Tuesday, April 26, 2011

In God We Trust in the Pledge of Allegiance and Coins

Ah, shock emails, gotta love 'em.  The latest one running around everyone's email box is actually a regurgitated email from back in 2004.  It basically goes:
Subject: Fw: NBC POLL
Do you believe in God?
NBC this morning had a poll on this question. They had the highest Number of responses that they have ever had for one of their polls, and the Percentage was this:
86% to keep the words, IN God We Trust and God in the Pledge of Allegiance,
14% against.

That is a pretty 'commanding' public response.  I was asked to send this on if I agreed or delete if I didn't.  Now it is your turn .... It is said that 86% of Americans believe in God. Therefore, I have a very hard time understanding why there is such a mess about having "In God We Trust" on our money and having God in the Pledge of Allegiance.
Why is the world catering to this 14%?
If you agree, pass this on, if not, simply delete.
In God We Trust
Most of these emails are aimed at getting a rise out of someone, and this one is no different.  It must have got a rise of some kind out of us or we wouldn't be blogging about it. 

But just to be clear:  we don't like to blog about religion here at Kansas City News because people should be allowed to believe whatever they want about religion, and it's no one's business but their own.  My simple philosophy has always been that no one has ever come back from the dead to tell us what the correct beliefs are now have they?  That's really all you need to know about religion - NO ONE KNOWS.  Just believe what you want - and more importantly, keep it to yourself.
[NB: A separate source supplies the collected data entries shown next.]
/-! ### Suspending, entering, completing -/

theorem suspend_holeWork (c : Cause) (s : State) : HoleWork s (suspend c s) := by
  refine .of_quiet (by simp) (by simp) (by simp) (by simp) fun hu => ?_
  unfold suspend
  split
  · simp
  · exact hu

/-- A phase is entered in a configured part: it leads to the phase or to SUSPENDED. -/
theorem enterPhase_configured (p : Phase) (s : State) : (enterPhase p s).cycle.state ≠ .unconfigured :=
  enterPhase_state_ne p s (by simp) (by simp)

/-- Work that announces no hole and enters a phase at its end. -/
theorem HoleWork.of_entry {s w : State} {p : Phase} (hc : w.host.config = s.host.config) (hf : w.flow = s.flow)
    (hl : w.link = s.link) (hn : w.neighbours.entries = s.neighbours.entries) : HoleWork s (enterPhase p w) :=
  .of_quiet (by simpa) (by simpa) (by simpa) (by simpa) fun _ => enterPhase_configured p w

theorem announceHole_holeWork (v : Verdict) (record : Option HoleRecord) (s : State) :
    HoleWork s (announceHole v record s) := by
  unfold announceHole
  split
  · rename_i r
    refine .ite (.refl s) ?_
    exact
      { config := by simp
        peers := by simp
        schedule := by simp
        line :=
          { view := by simp
            tx := by simp
            assembly := by simp
            mute := by simp
            muted := fun hm => ⟨by simp, by rw [queueHole_muted (by simpa using hm)]; simp⟩
            queue := fun hq => queueHole_queue (composeNotice_fits _ _ _) (by simpa using hq) }
        neighbours := fun h => (insertNotice_neighboursSound (composeNotice s.cfg.station v r) h).congr (by simp)
        configured := by simp }
  · exact .refl s

theorem complete_holeWork (v : Verdict) (s : State) : HoleWork s (complete v s) := by
  have h := announceHole_holeWork v s.openRecord
    (((s.onResin fun r =>
      { r with stroke := .idle, strokeTimer := .disarmed, gap := none, mixDeadline := none, holdDeadline := none }).onTorque
        fun t => { t with timer := .disarmed, torqueNear := false }).onHistory fun h => h.finish v false)
  exact ⟨h.config, h.peers, h.schedule, h.line, fun x => (h.neighbours (x.congr rfl)).congr rfl,
    fun _ => by simp [complete_state]⟩

/-- A completion on work that announces no hole. -/
theorem complete_holeWork_of {s w : State} (v : Verdict) (hc : w.host.config = s.host.config) (hf : w.flow = s.flow)
    (hl : w.link = s.link) (hn : w.neighbours.entries = s.neighbours.entries)
    (hs : w.cycle.state = s.cycle.state) : HoleWork s (complete v w) :=
  (HoleWork.of_quiet hc hf hl hn (by rw [hs]; exact id)).trans (complete_holeWork v w)

/-! ### The works of the cycle -/

theorem drillTests_holeWork (s : State) : HoleWork s (drillTests s) := by
  unfold drillTests
  split_ifs
  · exact .of_entry (by simp) (by simp) (by simp) (by simp)
  · exact .of_quiet (by simp) (by simp) (by simp) (by simp) (by simp)
  · exact .refl s

theorem collarTests_holeWork (s : State) : HoleWork s (collarTests s) := by
  unfold collarTests
  split_ifs
  · exact (HoleWork.of_entry (by simp) (by simp) (by simp) (by simp)).trans (drillTests_holeWork _)
  · exact .refl s

theorem placeSample_holeWork (x : Sample) (s : State) : HoleWork s (placeSample x s) :=
  .of_quiet (by simp) (by simp) (by simp) (by simp) (by simp)

theorem enterInsert_holeWork {s w : State} (hc : w.host.config = s.host.config) (hf : w.flow = s.flow)
    (hl : w.link = s.link) (hn : w.neighbours.entries = s.neighbours.entries) : HoleWork s (enterInsert w) :=
  .of_entry (by simpa) (by simpa) (by simpa) (by simpa)

theorem endRetract_holeWork (s : State) : HoleWork s (endRetract s) := by
  unfold endRetract
  dsimp only
  split
  · exact complete_holeWork_of _ rfl rfl rfl rfl rfl
  · exact complete_holeWork_of _ rfl rfl rfl rfl rfl
  · exact .ite (.of_quiet rfl rfl rfl rfl fun _ => by simp [enterDecide]) (enterInsert_holeWork rfl rfl rfl rfl)

theorem torqueSample_holeWork (q : Nat) (s : State) : HoleWork s (torqueSample q s) :=
  .ite (complete_holeWork_of _ rfl rfl rfl rfl rfl) (.of_quiet rfl rfl rfl rfl id)

theorem torquePulse_holeWork (s : State) : HoleWork s (torquePulse s) :=
  .ite (complete_holeWork_of _ rfl rfl rfl rfl rfl) (.of_quiet rfl rfl rfl rfl id)

theorem mixPulse_holeWork (s : State) : HoleWork s (mixPulse s) :=
  .ite (.of_entry rfl rfl rfl rfl) (.of_quiet rfl rfl rfl rfl id)

theorem strokeTimeout_holeWork (s : State) : HoleWork s (strokeTimeout s) := by
  have hw : ∀ f, HoleWork s ((s.onResin fun r => { r with stroke := .idle, strokeTimer := .disarmed }).onResin f) :=
    fun _ => .of_quiet rfl rfl rfl rfl id
  unfold strokeTimeout
  dsimp only
  exact .ite (complete_holeWork_of _ rfl rfl rfl rfl rfl) (.ite (complete_holeWork_of _ rfl rfl rfl rfl rfl)
    (.ite ((hw _).trans (suspend_holeWork _ _)) (hw _)))

theorem strokeCounted_holeWork (s : State) : HoleWork s (strokeCounted s) := by
  have hw : ∀ f g h, HoleWork s ((writeOpen f (s.onResin g)).onResin h) := fun _ _ _ => .of_quiet rfl rfl rfl rfl id
  unfold strokeCounted
  dsimp only
  exact .ite (complete_holeWork_of _ rfl rfl rfl rfl rfl) (.ite (.of_entry rfl rfl rfl rfl)
    (.ite ((hw _ _ _).trans (suspend_holeWork _ _)) (hw _ _ _)))

theorem abortSuspended_holeWork (s : State) : HoleWork s (abortSuspended s) := by
  have hd : HoleWork s (complete .aborted (shortEnd s)) :=
    complete_holeWork_of _ (by simp) (by simp) (by simp) (by simp) (by simp)
  have ha : HoleWork s (abortDrilling s) := .of_entry (by simp) (by simp) (by simp) (by simp)
  unfold abortSuspended
  dsimp only
  split
  · exact .ite hd ha
  · exact .ite hd ha
  · exact .ite (complete_holeWork _ s) (.ite (.of_entry rfl rfl rfl rfl) (.of_entry rfl rfl rfl rfl))
  · exact complete_holeWork _ s
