theorem startHole_rigKeeps (row slot planned : Nat) (s : State) : RigKeeps false false s (startHole row slot planned s) := by
  have hreply := fun status => setReply_rigKeeps false status [] s
  refine .ite (fun _ => hreply _) fun hi => .ite (fun _ => hreply _) fun _ => .ite (fun _ => hreply _) fun _ =>
    .ite (fun _ => hreply _) fun _ => ?_
  exact ((startedHole_holeWork row slot planned s).keeps (.inl (by simp [not_not.1 hi]))).accept s _

theorem abort_rigKeeps (s : State) : RigKeeps false false s (abort s) := by
  have hcomplete : s.cycle.state ≠ .unconfigured → RigKeeps false false s (accept s (complete .aborted s) []) := fun hu =>
    ((complete_holeWork _ s).keeps (.inl hu)).accept s []
  have hdrill : HoleWork s (abortDrilling s) := .of_entry (by simp) (by simp) (by simp) (by simp)
  have hcycle : ∀ f : CycleBlock → CycleBlock, (f s.cycle).state = s.cycle.state → RigKeeps false false s (s.onCycle f) :=
    fun f hf => .of_same rfl rfl rfl rfl rfl hf rfl
  unfold abort
  split
  · exact setReply_rigKeeps _ _ _ s
  · exact setReply_rigKeeps _ _ _ s
  · rename_i hp
    exact (hdrill.keeps (.inl (by simp [hp]))).accept s []
  · rename_i hp
    exact (hdrill.keeps (.inl (by simp [hp]))).accept s []
  · exact (hcycle _ rfl).reply _ _
  · rename_i hp
    exact .ite (fun _ => (hcycle _ rfl).reply _ _) fun _ => hcomplete (by simp [hp])
  · rename_i hp
    exact ((abortSuspended_holeWork s).keeps (.inl (by simp [hp]))).accept s []
  · rename_i hu _ _ _ _ _ _
    exact hcomplete hu

theorem zeroRemainder_rigKeeps (s : State) : RigKeeps false false s (zeroRemainder s) :=
  .ite (fun hc => ((complete_holeWork _ s).keeps (.inl (by simp [hc.1]))).trans (settle_rigKeeps _ _)) fun _ =>
    .ite (fun hc => ((strokeTimeout_holeWork s).keeps (.inr hc.1)).trans (settle_rigKeeps _ _)) fun _ => .refl _ s

theorem resume_rigKeeps (s : State) : RigKeeps false false s (resume s) := by
  have hreply := fun status => setReply_rigKeeps false status [] s
  refine .ite (fun _ => hreply _) fun hs => ?_
  split
  · exact hreply _
  · rename_i target _
    refine .ite (fun _ => hreply _) fun _ => ?_
    have hw : RigKeeps false false s (reenter target s) :=
      (reenter_holeWork target s).keeps (.inl (by simp [not_not.1 hs]))
    exact (((hw.trans (settle_rigKeeps _ _)).trans (zeroRemainder_rigKeeps _)).trans (finish_rigKeeps _ s _)).reply _ _

theorem proceed_rigKeeps (s : State) : RigKeeps false false s (proceed s) := by
  have hreply := fun status => setReply_rigKeeps false status [] s
  refine .ite (fun _ => hreply _) fun hd => .ite (fun _ => hreply _) fun _ => .ite (fun _ => hreply _) fun _ => ?_
  have hw : HoleWork s (enterInsert (proceedAnchor s)) := enterInsert_holeWork rfl rfl rfl rfl
  exact (hw.keeps (.inl (by simp [not_not.1 hd]))).accept s []

theorem readCells_rigKeeps (count direction : Byte) (host : Transaction)
    (e : execReadCells count direction s host = .next t) : RigKeeps false false s t := by
  have hreply := fun status data => setReply_rigKeeps false status data s
  refine .of_inTransaction (.ite (fun _ => hreply _ _) fun _ => ?_) e
  split
  · exact hreply _ _
  · exact hreply _ _
  · split
    · exact .ite (fun _ => (onHistory_rigKeeps _).reply _ _) fun _ => (onHistory_rigKeeps _).reply _ _
    · exact hreply _ _

/-! ### The expiries and the starting events -/

/-- The expiry re-arms the schedule and places a notice, unless MUTE holds (08 R138, R139). -/
theorem demandSchedule_rigKeeps (e : execDemandScheduleExpiry s = .next t) : RigKeeps false false s t := by
  refine .of_unlessHeld ?_ e
  split
  · rename_i target ht
    refine .ite (fun _ => ?_) fun _ => .refl _ s
    have hf : RigKeeps false false s
        (s.onFlow fun f => { f with schedule := some (rearmPeriodic target s.now 250) }) := onFlow_rigKeeps rfl (by simp [ht])
    refine hf.trans (HoleWork.keeps_still ⟨rfl, rfl, rfl, placeDemandIf_sameLine true _, fun h => h.congr rfl, id⟩ rfl ?_)
    exact fun _ => rfl
  · exact .refl _ s

theorem ageStale_station (p : Peer) (now : Time) : (p.ageStale now).station = p.station := by
  unfold Peer.ageStale
  split_ifs <;> rfl

/-- A peer that turns STALE keeps its place (08 R120). -/
theorem staleDeadline_rigKeeps (station : Nat) (s : State) : RigKeeps false false s
    (s.onFlow fun f => { f with peers := f.peers.map fun p => if p.station = station then p.ageStale s.now else p }) := by
  have hst : ∀ p : Peer, (if p.station = station then p.ageStale s.now else p).station = p.station := by
    intro p
    split_ifs
    exacts [ageStale_station p _, rfl]
  refine .onPeers (fun h => ⟨?_, ?_, ?_⟩) fun x hc => ?_
  · simpa only [State.onFlow_flow, List.pairwise_map, hst] using h.rising
  · simpa only [State.onFlow_flow, List.forall_mem_map, hst] using h.bounded
  · simpa only [State.onFlow_flow, State.onFlow_host, List.forall_mem_map, hst] using h.others
  · simp [x.config.peers hc]

theorem removalDeadline_rigKeeps (station : Nat) (s : State) : RigKeeps false false s
    (s.onFlow fun f => { f with peers := f.peers.filter fun p => !p.removalDue station s.now }) := by
  have hmem : ∀ p ∈ s.flow.peers.filter (fun p => !p.removalDue station s.now), p ∈ s.flow.peers :=
    fun p hp => (List.mem_filter.1 hp).1
  refine .onPeers (fun h => ⟨h.rising.filter _, fun p hp => ?_, fun c hc p hp => ?_⟩) fun x hc => by simp [x.config.peers hc]
  · exact h.bounded p (hmem p hp)
  · exact h.others c hc p (hmem p hp)

/-- The values that both starting events give (09 R161, 11 R186, R187). -/
theorem starting_rigKeeps (hn : t.neighbours.entries = []) (hl : t.link = State.reset.link)
    (hs : t.cycle.state = .unconfigured) (hr : t.resin.stroke = .idle) (hc : t.host.config = none)
    (hp : t.flow.peers = []) (hsch : t.flow.schedule = none) : RigKeeps false false s t where
  neighbours := fun _ => ⟨by simp [hn], by simp [hn]⟩
  peers := fun _ => ⟨by simp [hp], by simp [hp], by simp [hp]⟩
  rig := fun _ =>
    { line := by
        rw [hl]
        exact ⟨by simp [State.reset], by simp [State.reset], by simp [State.reset], fun _ => rfl, by simp [State.reset],
          by simp [State.reset]⟩
      off := by rw [hl, hs]; rfl
      config := ⟨by rw [hc, hs]; rfl, by simp [hc], fun _ => hp, by rw [hc, hsch]; rfl⟩
      noStroke := by simp [hr] }

theorem startInterlock_peers (f : FlowBlock) (valveReady : Bool) (now : Time) :
    (f.startInterlock valveReady now).peers = f.peers ∧ (f.startInterlock valveReady now).schedule = f.schedule := by
  unfold FlowBlock.startInterlock
  split_ifs <;> exact ⟨rfl, rfl⟩

theorem powerOn_rigKeeps (levels : InputLevels) (e : execPowerOn levels s = .next t) : RigKeeps false false s t := by
  obtain rfl := Host.Outcome.next.inj e
  obtain ⟨hp, hs⟩ := startInterlock_peers State.reset.flow levels.valveReady 0
  exact starting_rigKeeps rfl rfl rfl rfl rfl (hp.trans rfl) (hs.trans rfl)

theorem resetNRise_rigKeeps (levels : InputLevels) (e : execResetNRise levels s = .next t) : RigKeeps false false s t := by
  obtain rfl := Host.Outcome.next.inj e
  obtain ⟨hp, hs⟩ := startInterlock_peers s.flow levels.valveReady s.now
  exact .ite (fun _ => .of_same rfl hp (congrArg Option.isSome hs) rfl rfl rfl rfl) fun _ => .refl _ s
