theorem noCell_of_not_drilling {s : State} (h : drilling s = false) : NoCell s := by
  intro ha
  by_contra hc
  have hd := ha.drilling (Option.isSome_iff_ne_none.2 hc)
  simp [h] at hd

/-- A change of the cycle alone, from a state without a cell, to one that is past START_HOLE. -/
theorem enterState_historyKeeps {c : CycleState} {s : State} (hc : c.hasHole = true)
    (hd : NoCell s ∨ ∃ p : Phase, c = .active p ∧ p.drills = true) : HistoryKeeps s (enterState c s) := by
  have hw : RingWritten _ s (enterState c s) := .of_history rfl rfl fun h => by simp [hc] at h
  refine hw.keeps fun ha => ha.carry hw (fun _ => rfl) rfl rfl rfl ha.sums fun hs => ?_
  rcases hd with hno | ⟨p, rfl, hp⟩
  · simp [hno ha] at hs
  · rw [drilling_of_active (p := p) rfl, hp]

/-- A suspension remembers the phase it leaves, so that a cell in assembly stays in it (01 R17). -/
theorem suspend_historyKeeps (c : Cause) (s : State) : HistoryKeeps s (suspend c s) := by
  by_cases h : ∃ p, s.cycle.state = .active p
  · obtain ⟨p, hp⟩ := h
    have hst := suspend_state hp c
    have hw : RingWritten (fun r => { r with flags := { r.flags with mixShort := r.flags.mixShort || p == .mix } }) s
        (suspend c s) :=
      ⟨.of_sameCells fun _ => ⟨rfl, rfl, rfl, rfl⟩, by simp [suspend, hp, writeOpen, State.onHistory, onOpen], by simp,
        fun h => by simp [hst, CycleState.hasHole] at h⟩
    refine hw.keeps fun ha => ha.carry hw (fun _ => rfl) (by simp) (by simp) (by simp) (by simpa using ha.sums) fun hc => ?_
    rw [drilling_of_suspended hst (p := p) (by rw [suspend_cycle hp]), ← drilling_of_active hp]
    exact ha.drilling hc
  · have hs : suspend c s = s := by
      unfold suspend
      split
      · rename_i p hp
        exact absurd ⟨p, hp⟩ h
      · rfl
    rw [hs]
    exact .refl s

theorem enterPhase_historyKeeps {p : Phase} {s : State} (hd : NoCell s ∨ p.drills = true) :
    HistoryKeeps s (enterPhase p s) := by
  have he : HistoryKeeps s (enterState (.active p) s) :=
    enterState_historyKeeps rfl (hd.imp_right fun hp => ⟨p, rfl, hp⟩)
  rcases enterPhase_cases p s with ⟨h, -⟩ | ⟨-, h⟩ <;> rw [h]
  · exact he
  · exact he.trans (suspend_historyKeeps _ _)

/-- A completion finishes the OPEN record, so that none is left in IDLE (01 R26, 10 R167). -/
theorem complete_historyKeeps (v : Verdict) {s : State} (hd : NoCell s) : HistoryKeeps s (complete v s) := by
  have hh : (complete v s).history = s.history.finish v false := by simp [complete]
  have hr := (congrArg HistoryBlock.records hh).trans (finish_records s.history v false)
  have hg := finishedRecord_rewrites v false
  refine ⟨fun hs => hs.rewrite hg hr ?_ fun _ => ?_, fun _ hn => hn.rewrite hg hr (by simp),
    fun _ _ hw => hw.rewrite hg hr (by simp) (by simp), fun _ ha => .of_noCell (by simpa using hd ha) (by simpa using ha.sums)⟩
  · rw [hh, hs.finish_pool]
  · rw [hr, List.forall_mem_map]
    exact fun r _ => finishedRecord_isOpen v false r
Some analysis was done by About.com on this particular email, basically proving that, like most of these stupid emails, it is a hoax.  Here's what they found:

Analysis: Some versions of this 2004-vintage email claim NBC pollsters were "shocked" or "surprised" to learn that such a large percentage of respondents (86%) voted in favor of keeping the words "under God" in the Pledge of Allegiance and "In God We Trust" as the national motto. The point we're supposed to take away, evidently, is that the mainstream press is rife with Godless cretins who neither share nor understand the religious convictions of average Americans.
There's no evidence to suggest that anyone at NBC actually reacted that way to such a poll, however, and in point of fact it wouldn't have made sense if they had, given that the same questions constantly turn up in public opinion polls, and the results are always roughly the same.
It's unclear whether NBC actually conducted a "Do you believe in God?" poll around the time these messages first surfaced (2004). If they did I couldn't find evidence of it, though I gather from secondhand sources that NBC subsidiary CNBC did conduct a survey more or less along those line in March 2004, asking participants if the words "under God" should be removed from the Pledge of Allegiance. The results broke down similarly to those stated in the email: 85% answered no (meaning they favored keeping the phrase "under God," and 15% answered yes.
Public opinion polls have produced strikingly similar results over the years:
  • A Newsweek poll in 2002 found that 87% of respondents favored keeping "under God" in the Pledge, and 9% were against.
  • In 2003, a Gallup poll found that 90% of Americans surveyed were in favor of the inscription "In God We Trust" on U.S. coins. In addition to the 8% who said they opposed it, 2% said they didn't know.
  • A 2004 Newsweek poll yielded 87% in favor of keeping "under God," 12% against, and 1% "not sure."
  • An online poll launched by MSNBC in 2005 posed the question, "Should the motto 'In God We Trust' be removed from U.S. currency?" When last I checked the results, 89% had voted no and 11% had voted yes.